Немка, не слушая ее, кивнула на Таню:
— Твоя подружка?
— Да.
— Я покупаю вас обеих. Можете одеться.
Таня, не поднимая опущенных глаз, спросила Соню.
— О чем она бормотала? Что ей, суке, надо? И когда же кончится это позорище?
— Для нас кончилось. Мы уже проданы. Одевайся.
Быстро одеваясь, Таня заметила, как немка с утиным носом, вынув из сумки марки, расплачивалась с работорговцами.
Господские дворы гнездились на голой безотрадной земле. Дома с хозяйственными службами находились один от другого на расстоянии пятисот-восьмисот метров. Вокруг ни деревца, ни кустика. По обеим сторонам шоссейной дороги стояли жалкие, старые и уродливые липы.
— Ах, Танюшка! — хмурясь, говорила Соня. — Смертельная тоска источит, как червь, мое сердце… Как я ненавижу эту чумную страну!.. То ли дело наши бескрайние поля и заливные луга… Леса и рощи… Вишневые сады и лунные соловьиные ночи… А голубое небо?.. Нет, я задохнусь в этой проклятой неволе… — и слезы бежали по ее щекам.
— Чего раскисаешь? — упрекала ее Таня. — Меня поучала крепиться, не радовать их нашими слезами, а сама…
— Не буду, не буду, — с раздражением отвечала Соня.
Они жили на чердаке в маленькой комнате для прислуги, спали на одной койке. Вставали рано, ложились поздно. Надо было убирать комнаты, стирать белье, в течение дня три раза кормить и два раза доить десять коров, ухаживать за дюжиной свиней, смотреть за домашней птицей. Хозяйка была вдовой. Ее единственный сын воевал в России. Он присылал матери целыми тюками мужские и женские пальто, костюмы, шелк и бархат и даже мебель. Гитлеровцы обложили Ленинград, стояли под Москвой, прорвались на Северный Кавказ, катились к Волге, и хозяйка, фрау Штюве, ликовала, относилась к своим рабыням сравнительно сносно. А когда 6-я армия Паулюса была окружена и уничтожена под Сталинградом, когда вся фашистская Германия по приказу Гитлера оделась в траур, фрау резко изменила свое отношение к Тане и Соне: она истязала их, морила голодом. Но подруги подкрепляли свои силы тем, что украдкой утром и вечером пили прямо из-под коров парное молоко.
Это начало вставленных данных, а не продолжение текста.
-- ==== Sys2Proof/Machine/State.lean ====
section
/-! DEFINITION. State.lean: the machine's state as plain data, block by block, each field with its
reset value; the reasons a step can stop; the state after reset. -/

namespace Sys2Proof.Machine
open Sys2Proof

/-- Why a run stops with a fault. -/
inductive Fault where
  /-- No meaning of this model raises it: the specification names no command that stops the block (safe). -/
  | none
  deriving DecidableEq, Repr

/-- Why a command is refused. -/
inductive Refusal where
  /-- Raised by the arms of `exec` whose command has no meaning yet (safe: the run stops). -/
  | notModelled (mnemonic : String)
  deriving DecidableEq, Repr

/-- An addressed memory: pairs of address and byte, addresses strictly rising, no byte equal to what an
unlisted address reads as. -/
abbrev Ram := List Host.Cell

/-- A unit's service state (R54). -/
inductive SvcState where
  | isIn | drain | out | ret
  deriving DecidableEq, Repr

/-- MOD_SVCn (R61): one serviceable unit. -/
structure SvcUnit where
  epoch : BitVec 8 := 0
  cause : BitVec 8 := 0
  failed : Bool := false
  stale : Bool := true
  state : SvcState := .ret
  fresh : Nat := 0                    -- complete fresh captures since the unit entered RETURN (R59)
  deriving DecidableEq, Repr

/-- A mode request as MOD_REQ carries it (R45), with its requester. -/
structure ModeReq where
  mode : BitVec 4
  qdest : BitVec 4
  src : Requester
  deriving DecidableEq, Repr

/-- A transition in progress (R42): the mode it reaches, the cause MOD_STATE will record, and the mode
that follows when the device only passes through RUN (R39). -/
structure Trans where
  target : Mode
  cause : BitVec 8
  next : Option Mode := none
  deriving DecidableEq, Repr

/-- Where a Quench stands in the steps of R51. -/
inductive QStep where
  | idle      -- no Quench
  | lead      -- step 1: AUXWARN_N asserted, the lead time runs
  | ramp      -- step 2: the phases ramp to zero
  | journal   -- step 4: the final journal and ledger write
  | rails     -- step 5: the managed rails power down
  deriving DecidableEq, Repr

/-- The event controller (R340 to R349). -/
structure Evt where
  pend : BitVec 64 := 0                 -- EVT_PSET0/1, EVT_PCLR0/1
  mask0 : BitVec 64 := BitVec.allOnes 64  -- EVT_MSET0_x, EVT_MCLR0_x
  mask1 : BitVec 64 := BitVec.allOnes 64
  mask2 : BitVec 64 := BitVec.allOnes 64
  mask3 : BitVec 64 := BitVec.allOnes 64
  hold0 : BitVec 16 := 0                -- EVT_MOD0.HOLD
  hold2 : BitVec 16 := 0                -- EVT_MOD2.HOLD
  hold3 : BitVec 16 := 0                -- EVT_MOD3.HOLD
  logen : BitVec 64 := 0                -- EVT_LOGEN0, EVT_LOGEN1
  idle2 : Bool := false                 -- EVT_HOSTIDLE.IDLE2
  idle3 : Bool := false                 -- EVT_HOSTIDLE.IDLE3
  taken : BitVec 16 := 0                -- EVT_KTAKEN.TAKEN
  angles : List (BitVec 16) := List.replicate 16 0   -- the angle at the last raise of sources 0 to 15 (R271)
  off0 : Bool := false                  -- a holdoff of D0 runs (R345)
  off2 : Bool := false
  off3 : Bool := false
  irqLow : Bool := false                -- the D2 level on the HV die: IRQ_N to be low (R347)
  attn : Bool := false                  -- the D3 attention flag (R347)
  unlogged : BitVec 16 := 0             -- raises not logged since the previous entry (R348)
  logQ : List (Nat × List (BitVec 32)) := []   -- raises of this cycle that are logged in the next (R348): source, words 0 to 2
  deriving DecidableEq, Repr

/-- RNG_QnCFG and RNG_QnPTR of one ring (R357). -/
structure Ring where
  wmode : BitVec 2 := 0
  base : BitVec 10 := 0
  lsize : BitVec 4 := 6
  wm : BitVec 11 := 0
  head : BitVec 11 := 0
  tail : BitVec 11 := 0
  deriving DecidableEq, Repr

/-- The sixteen descriptors after reset: ring n at entry 64n, 64 entries, watermark off (R350). -/
def resetRings : List Ring :=
  [{ base := 0 }, { base := 64 }, { base := 128 }, { base := 192 }, { base := 256 }, { base := 320 },
   { base := 384 }, { base := 448 }, { base := 512 }, { base := 576 }, { base := 640 }, { base := 704 },
   { base := 768 }, { base := 832 }, { base := 896 }, { base := 960 }]

/-- The ring unit: sixteen descriptors, RNG_STAT and the ring RAM (R350, R357). -/
structure Rng where
  rings : List Ring := resetRings
  ovlp : Bool := false                  -- RNG_STAT[31] W1C
  herr : Bool := false                  -- RNG_STAT[30] W1C
  ovf : BitVec 16 := 0                  -- RNG_STAT[15:0] W1C
  ram : Ram := []                       -- ring RAM, 16 KiB, zero where unlisted
  deriving DecidableEq, Repr

/-- CAP_LINK (R23) and the state of the barrier link (R14 to R22). -/
structure Link where
  linkRetries : BitVec 8 := 0x0  -- CAP_LINK[15:8] RO
  linkTperr : Bool := false  -- CAP_LINK[5] W1C
  linkRperr : Bool := false  -- CAP_LINK[4] W1C
  linkTout : Bool := false  -- CAP_LINK[3] W1C
  linkLvret : Bool := false  -- CAP_LINK[2] W1C
  tpok : Bool := false  -- CAP_LINK[1] RO
  lvup : Bool := false  -- CAP_LINK[0] RO

  vio : Bool := true            -- VIO and DVDDL present (R20)
  slow : Bool := false          -- the keep-alive lane is marked slow (R20)
  train : Bool := true          -- the register path trains after VIO has returned (R22, R393)
  xfer : BitVec 8 := 0          -- register-path transfers completed, modulo 256 (R14, R18)
  xferLost : Bool := false      -- the transfer of the next access across the barrier has failed four times (R18)
  deriving DecidableEq, Repr

/-- The MOD block (R45, R61, R476) and the state behind modes, resets and the safe state. -/
structure Mod where
  pend : Option ModeReq := none  -- MOD_STATE[27:24] RO
  cause : BitVec 8 := 0x0  -- MOD_STATE[23:16] RO
  prev : Mode := .off  -- MOD_STATE[11:8] RO
  qdest : BitVec 4 := 0x0  -- MOD_STATE[7:4] RO
  mode : Mode := .kindle  -- MOD_STATE[3:0] RO
  rstatSrc : BitVec 2 := 0x0  -- MOD_RSTAT[9:8] RO
  rstatStatus : BitVec 8 := 0x0  -- MOD_RSTAT[7:0] RO
  rstLvpor : Bool := false  -- MOD_RST[7] W1C
  rstBankwake : Bool := false  -- MOD_RST[6] W1C
  rstHngrst : Bool := false  -- MOD_RST[5] W1C
  rstSweng : Bool := false  -- MOD_RST[4] W1C
  rstSwfull : Bool := false  -- MOD_RST[3] W1C
  rstTmb : Bool := false  -- MOD_RST[2] W1C
  rstBor : Bool := false  -- MOD_RST[1] W1C
  rstPor : Bool := true  -- MOD_RST[0] W1C
  wcfgIvl : BitVec 10 := 0x64  -- MOD_WCFG[9:0] RW
  slcfgWakeen : BitVec 7 := 0x7f  -- MOD_SLCFG[14:8] RW
  slcfgTick : BitVec 6 := 0xa  -- MOD_SLCFG[5:0] RW
  wakeCause : BitVec 7 := 0x0  -- MOD_WAKE[6:0] W1C
  safeCause : BitVec 8 := 0x0  -- MOD_SAFE[15:8] RO
  latch : Bool := false  -- MOD_SAFE[0] RO
  ktimeUs : BitVec 20 := 0x0  -- MOD_KTIME[19:0] RO
  svcstatUnit : BitVec 5 := 0x0  -- MOD_SVCSTAT[12:8] RO
  svcstatStatus : BitVec 8 := 0x0  -- MOD_SVCSTAT[7:0] RO
  apcTfi : BitVec 2 := 0x0  -- MOD_APC[27:26] RO
  apcTfc : BitVec 2 := 0x0  -- MOD_APC[25:24] RO
  apcCoc : BitVec 8 := 0xbe  -- MOD_APC[23:16] RO
  apcCuv : BitVec 8 := 0x14  -- MOD_APC[15:8] RO
  apcCov : BitVec 8 := 0xa5  -- MOD_APC[7:0] RO
  apcstCovt : Bool := false  -- MOD_APCST[31] RO
  apcstCuvt : Bool := false  -- MOD_APCST[30] RO
  apcstCoct : Bool := false  -- MOD_APCST[29] RO
  apcstCocl : Bool := false  -- MOD_APCST[10] W1C
  apcstCuvl : Bool := false  -- MOD_APCST[9] W1C
  apcstCovl : Bool := false  -- MOD_APCST[8] W1C
  apcstCell : BitVec 5 := 0x0  -- MOD_APCST[4:0] RO
  safexSelf : BitVec 6 := 0x0  -- MOD_SAFEX[29:24] RO
  safexPch : BitVec 6 := 0x3f  -- MOD_SAFEX[21:16] RO
  safexArbs : BitVec 16 := 0x0  -- MOD_SAFEX[15:0] RO

  trans : Option Trans := none        -- the transition in progress (R42)
  qstep : QStep := .idle              -- the step a Quench has reached (R51)
  quenchWake : Bool := false          -- a wake source latched during a Quench (R44)
  keepRails : Bool := false           -- the Quench in progress leads from a request for SLUMBER: the rails stay (R249)
  quenchSrc : BitVec 2 := 0           -- requester of the Quench, for its cause
  waking : Bool := false              -- a wake source is acting; RUN follows after 1.5 ms (R35)
  svcHeld : Option (BitVec 5 × BitVec 2) := none   -- the service request held in SLUMBER (R56)
  sleptRet : List (BitVec 5) := []    -- ADCP, ADCQ, IMP that were IN or in RETURN at sleep (R35)
  hvOn : Bool := true                 -- the HV power-on reset has released (R49)
  clk50 : Bool := true                -- CLK50 runs (R34)
  zeroised : Bool := false            -- zeroisation is complete (R48)
  fullReset : Bool := true            -- the last reset was a full reset (R46)
  otpRead : Bool := false             -- the Kindle OTP read is complete (R49)
  journalScan : Bool := false         -- the Kindle journal scan is complete (R444)
  selftest : Bool := false            -- the start-up self-test is complete (R49)
  engStarted : Bool := false          -- the engines have started since the last reset (R50)
  modeClk : Nat := 0                  -- CLK50 count at the last entry to a mode (R516)
  kindleClk : Nat := 0                -- CLK50 count at the start of this Kindle (MOD_KTIME)
  builtin : Bool := false             -- the built-in schedule is in force (R516)
  fired : Bool := false               -- a table entry has fired since the last reset (R516)
  tickCross : Bool := false           -- a limit was crossed since the SLUMBER tick began (R516)
  tickLeft : Nat := 0                 -- tick captures still to be made in SLUMBER (R516)
  lane : Bool := false                -- the safety path drives the fault lane (R455)
  faultb : Bool := false              -- level of FAULTB as last driven (R456)
  bank : Bool := false                -- BANK is driven (R36)
  viosel : Bool := false              -- VIOSEL as sampled (R513)
  startBad : Bool := false            -- OTP word 224 bits 63:28 were not 0 (R461)
  covTrip : List Nat := []            -- cells whose over-voltage comparator is tripped (R460)
  cuvTrip : List Nat := []            -- cells whose under-voltage comparator is tripped
  cocTrip : Bool := false             -- the current comparator is tripped
  startCause : Bool := false          -- cause START (R466)
  reqCause : Bool := false            -- cause REQ (R466)
  startActive : Bool := false         -- this Kindle recorded START before ending
  auxDead : Bool := false             -- no AUX channel evaluated for 2 ms (R463)
  auxSeen : Bool := false             -- an AUX channel in use was evaluated since the SLUMBER tick began (R463)
  pathWait : BitVec 2 := 0            -- 0 none; 1 cleared, rotation to begin; 2 that rotation runs (R467)
  owWait : BitVec 2 := 0              -- the same for OPENW
  deriving DecidableEq, Repr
В феврале сорок третьего года фрау Штюве получила извещение о том, что ее сын Роберт погиб на восточном фронте. Когда Соня вошла в кухню, где истошно выла хозяйка, фрау Штюве в дикой ярости бросилась к девушке и, осыпая ее ударами по лицу, кричала как обезумевшая:
— Это они!.. Твои братья, русские свиньи, погубили моего бедного мальчика!.. Вас надо всех жечь!.. Вешать!.. Истреблять!.. Живыми в землю вас!.. О мой Роберт!..
— Фрау! — в гневе вскрикнула Соня и грубо оттолкнула хозяйку. В ту минуту в кухню вбежала Таня. — Кто звал твоего сына в Россию? И не он ли жег наши города и села, вешал наших людей, — наступала разъяренная Соня на хозяйку, — живыми закапывал в землю наших детей? Как же тогда не дрогнуло твое материнское сердце?
— Как ты смеешь, мерзкая?
— А как ты смеешь!..
Развязка была короткой и трагичной… Хозяйка схватила с плиты кастрюлю с кипящим молоком и выплеснула его в лицо Сони. Девушка охнула и схватилась руками за глаза.
— Гадина! — метнула Таня на хозяйку ненавидящий взгляд, обняла Соню и поспешно увела ее на чердак.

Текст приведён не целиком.